So apparently all of BDing like rabbits at the 'rents house over the holiday weekend went out the window with the arrival of AF on Saturday. WTF is that all about? I was supposed to Oing damnit! Not hosting a visit from my least favorite aunt! And to top it all off yesterday was (TMI) so heavy I was going through a tampon every couple of hours... not really that pleasant when you have to ride in a car for 8 hours. It's back to normal today, but seriously what the HELL?
I have a call into my docs office, but I haven't heard back yet. I guess I am onto Clomid round 3... and upping it once again?
We told my parents this weekend about our little bit of IF troubles. Apparently my mom was on clomid when she was TTC both my older brother and I, but it never actually worked for her so she went on something else (although she didn't say what that was). I think I will mention that to my doc (well, the nurse) and see what she says. Maybe we can try Femera? Or maybe they will just up the clomid? I guess I just have to wait and see.

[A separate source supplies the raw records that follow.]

-- ==== Sys2Proof/Machine/Matrix.lean ====
section
/-! DEFINITION. The matrix instructions, the matrix queue, unit and budget (08 R179-R182, 12 R245-R266). -/
namespace Sys2Proof.Machine

/-! ### Groups (R245) -/

/-- A group of formats. -/
inductive Group where
  | d | h | b | q
  deriving DecidableEq, Repr
/-- The group of an element format; FP32 has none. -/
def groupOf : Fmt → Option Group
  | .f64 => some .d | .f16 => some .h | .bf16 => some .h | .e4m3 => some .b | .e5m2 => some .b | .int8 _ => some .b
  | .e2m1 => some .q | .int4 _ => some .q | .dbl => some .q | .f32 => none
/-- K of a group. -/
def groupK : Group → Nat
  | .d => 4 | .h => 32 | .b => 64 | .q => 128
/-- N of a group. -/
def groupN : Group → Nat
  | .d => 8 | _ => 16
/-- Fused multiply-adds a core cycle, by the group and the plane's format. -/
def groupRate (g : Group) (plane : Fmt) : Nat :=
  match g with | .d => 48 | .h => 2048 | .b => 4096 | .q => if plane == .dbl then 16384 else 8192
/-- Bytes of a plane row (R248). -/
def rowBytes (g : Group) (f : Fmt) : Nat := groupN g * fmtBits f / 8

/-! ### The queue (08 R179, 12 R263) -/

/-- An entry has finished: a load has read every byte, an op's rows are written and its flags ORed (R263). -/
def matFinished (s : State) (e : MatEnt) : Bool :=
  e.done && (match e.vid with | some v => !((s.cohort e.cid).pend.any (·.vid == v)) | none => true)
/-- The queue without the entries that have finished, each in its cohort's order. -/
def matPrune (s : State) (q : List MatEnt) : List MatEnt :=
  q.filter fun e => (q.filter fun x => x.cid == e.cid && x.seq ≤ e.seq).any fun x => !matFinished s x
/-- The unfinished matrix ops of a cohort. -/
def matLeft (s : State) (cid : Nat) : List MatEnt := (matPrune s (s.core (coreOf cid)).matq).filter (·.cid == cid)
/-- The matrix queue has room (08 R175, R179). -/
def matRoom (s : State) (core : Nat) : Bool := (matPrune s (s.core core).matq).length < 32
/-- An entry joins the queue of the executing cohort's core. -/
def State.matPush (s : State) (e : MatEnt) : State :=
  let core := coreOf s.cur.cid
  let c := s.core core
  s.setCore core { c with seq := c.seq + 1, matq := matPrune s c.matq ++ [{ e with cid := s.cur.cid, seq := c.seq }] }
/-- An entry with nothing in it. -/
def MatEnt.empty (op : Instr) : MatEnt :=
  { cid := 0, seq := 0, vid := none, op := op, lanes := [], u := 0, c := 0, rows := [], scls := [], plane := Plane.zero,
    units := [], todo := [], got := [], bad := [], toks := [], sp := 0, since := none, started := false, done := false }

/-! ### Credit (08 R181, R182) -/

/-- The credit as of the present core cycle: grown by RATE each cycle, up to CAP. -/
def credNow (s : State) (core : Nat) : Int :=
  let c := s.core core
  let cap : Int := c.cap.toNat * 256
  min cap (c.cred + c.rate.toNat * ((s.cycOf (dieOfCore core) : Int) - c.credAt))
/-- The credit brought up to the present core cycle. -/
def State.syncCred (s : State) (core : Nat) : State :=
  s.setCore core { s.core core with cred := credNow s core, credAt := s.cycOf (dieOfCore core) }
/-- MATRIX_CREDIT_REFILL (R182 step 1). -/
def execMatrixCreditRefill (core : Nat) (s : State) : Host.Outcome State Fault Refusal := .next (s.syncCred core)
/-- POWER_MANAGEMENT_RATE_WRITE: the credit keeps what it has gained (R181). -/
def execPowerManagementRateWrite (core : Nat) (rate : BitVec 16) (s : State) : Host.Outcome State Fault Refusal :=
  let s := s.syncCred core
  .next (s.setCore core { s.core core with rate := rate })

/-! ### Loading the shadow plane (R250-R253) -/

/-- The checks of a plane load in their own order (R251): alignment, parks, translation, protection, expiry. -/
def checkPlane (s : State) (sp : BitVec 2) (align : Nat) (addr : DWord) (us : List DWord) : Chk :=
  let c := s.me
  let core := coreOf s.cur.cid
  let b := s.blk c.blk
  if addr.toNat % align != 0 then .bad (.trap .align addr s)
  else
    let tr := us.map fun a => ((⟨0, a, 8⟩ : Acs), translate s core c.ctx b sp .read a)
    let least (p : Tr → Bool) := lowest ((tr.filter fun x => p x.2).map (·.1))
    match least (· == .park) with
    | some a => .bad (s.parkOn c.ctx a false (dieOfCore core))
    | none => match least (· == .xlate) with
      | some a => .bad (.trap .xlate a
          (if sp == 0 then s.noteWalks core c.ctx ((tr.filter (·.2 == .xlate)).map (·.1.addr)) else s))
      | none => match least (fun t => t == .protect || t == .outside) with
        | some a => .bad (.trap .protect a s)
        | none =>
          let l := tr.filterMap fun x => match x.2 with | .ok k h => some (x.1, k, h) | _ => none
          let now := s.timeOf (dieOfCore core)
          match lowest ((l.filter fun x => s.lapsed x.2.1 sp b x.1.addr || s.expired now x.2.1).map (·.1)) with
          | some a => .bad (.trap .expired a s)
          | none => .ok l (if sp == 0 then us.foldl (fun s a => s.fillTlb core c.ctx a) s else s)

/-- A checked load enters the queue; with ORD = 01 the cohort waits for its bytes and acquires (R252). -/
def pushLoad (s : State) (e : MatEnt) (l : List (Acs × Nat × BitVec 2)) (ord : BitVec 2) (sc : BitVec 3) : State :=
  let vid := s.me.nextVid
  let e := { e with units := l.map fun x => (x.2.1, x.1.addr), todo := List.range l.length, vid := some vid }
  if isAcq ord then
    let s := (s.addPend .matrix [] (some sc)).matPush e
    let c := s.me
    s.setMe { c with waits := c.waits ++ [.acquire vid sc []], lastVid := some vid, lastToks := [] }
  else
    let s := s.matPush e
    let c := s.me
    s.setMe { c with nextVid := vid + 1, lastVid := some vid, lastToks := [] }

/-- The rows' units of 8 bytes. -/
def planeUnits (addr : DWord) (k rowb stride : Nat) : List DWord :=
  (List.range k).flatMap fun i => (List.range (rowb / 8)).map fun j => addr + dw (i * stride) + dw (8 * j)

/-- MLD: loads the shadow plane (R250, R251). -/
def execMld (o : M) (x : Ext) (s : State) : Host.Outcome State Fault Refusal :=
  let c := s.me
  op (.mld o x) s
    (match (slotOf c o.sz.toNat).bind fun p => (groupOf p.1.elem).map fun g => (p.1, g) with
     | none => .trap .fSlot 0 s
     | some (sl, g) =>
       let rowb := rowBytes g sl.elem
       let rstr := (x.getD 0).toNat % 2 ^ 24
       let addr := srd c o.sb.toNat + BitVec.ofInt 64 (64 * o.off.toInt)
       match checkPlane s o.sp 8 addr (planeUnits addr (groupK g) rowb (if rstr == 0 then rowb else 8 * rstr)) with
       | .bad r => r
       | .ok l s =>
         if !matRoom s (coreOf s.cur.cid) then .wait .room s
         else
           let c := s.me
           let s := s.setMe { c with shd := ⟨.loading, o.sz.toNat, [], [], .none0, 0⟩ }
           .done (pushLoad s { MatEnt.empty (.mld o x) with sp := o.sp } l o.ord o.sc))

I'm still unsure how I feel about my parents knowing. We haven't told Batman's parents anything other than we are trying. I guess I just feel like the less I talk about it, the less other people will want to talk about it and give unsolicited (and generally inaccurate) advice. It makes sense to talk about it with my mom though. She had a hard time TTC all of us except my youngest brother. There are 8 years between me and my little sister if that tells you anything. I just hope I don't get random emails or phone calls from anyone thinking I really care about their two cents (well, IRL people anyway... I do care what you all think!)
On a better note, we really had a fantastic time in Seattle, although all those places that I said we would be sure and visit? Ya, only got to this one. We were just too busy doing other stuff. More important stuff like eating turkey leftovers. and watching football. and playing apples to apples. (BTW, if you have never played that game, I HIGHLEY recommend it... it's loads of fun!) and shopping.
Hope everyone had a great holiday!
3 comments:
Argh!! Are you serious? Dang AF!!
But you got a period so that means you're O'ing, right? That has to be a good thing, I'm assuming...
I'm so sorry you are dealing with this frustration.
Wow, it's insane that AF showed when you should've been ovulating. I'm so sorry.
Telling people about your IF struggles is a huge step. My husband and I told our families and, in hindsight, I kind of wished we hadn't! As you said, there's a good chance you'll be receiving tons of unwanted and inaccurate advice -- that was the most annoying part to me.
But some people do find an incredible support system by opening up to friends and family, so maybe it's for the better that you told? You will surely have your mom's empathy and personal experiences to draw from.
Anyway, huge ((hugs)) for AF's arrival. Hopefully your doctor has some good suggestions that will bring you a speedy BFP.
Aww, that totally sucks! Sorry - big hugs!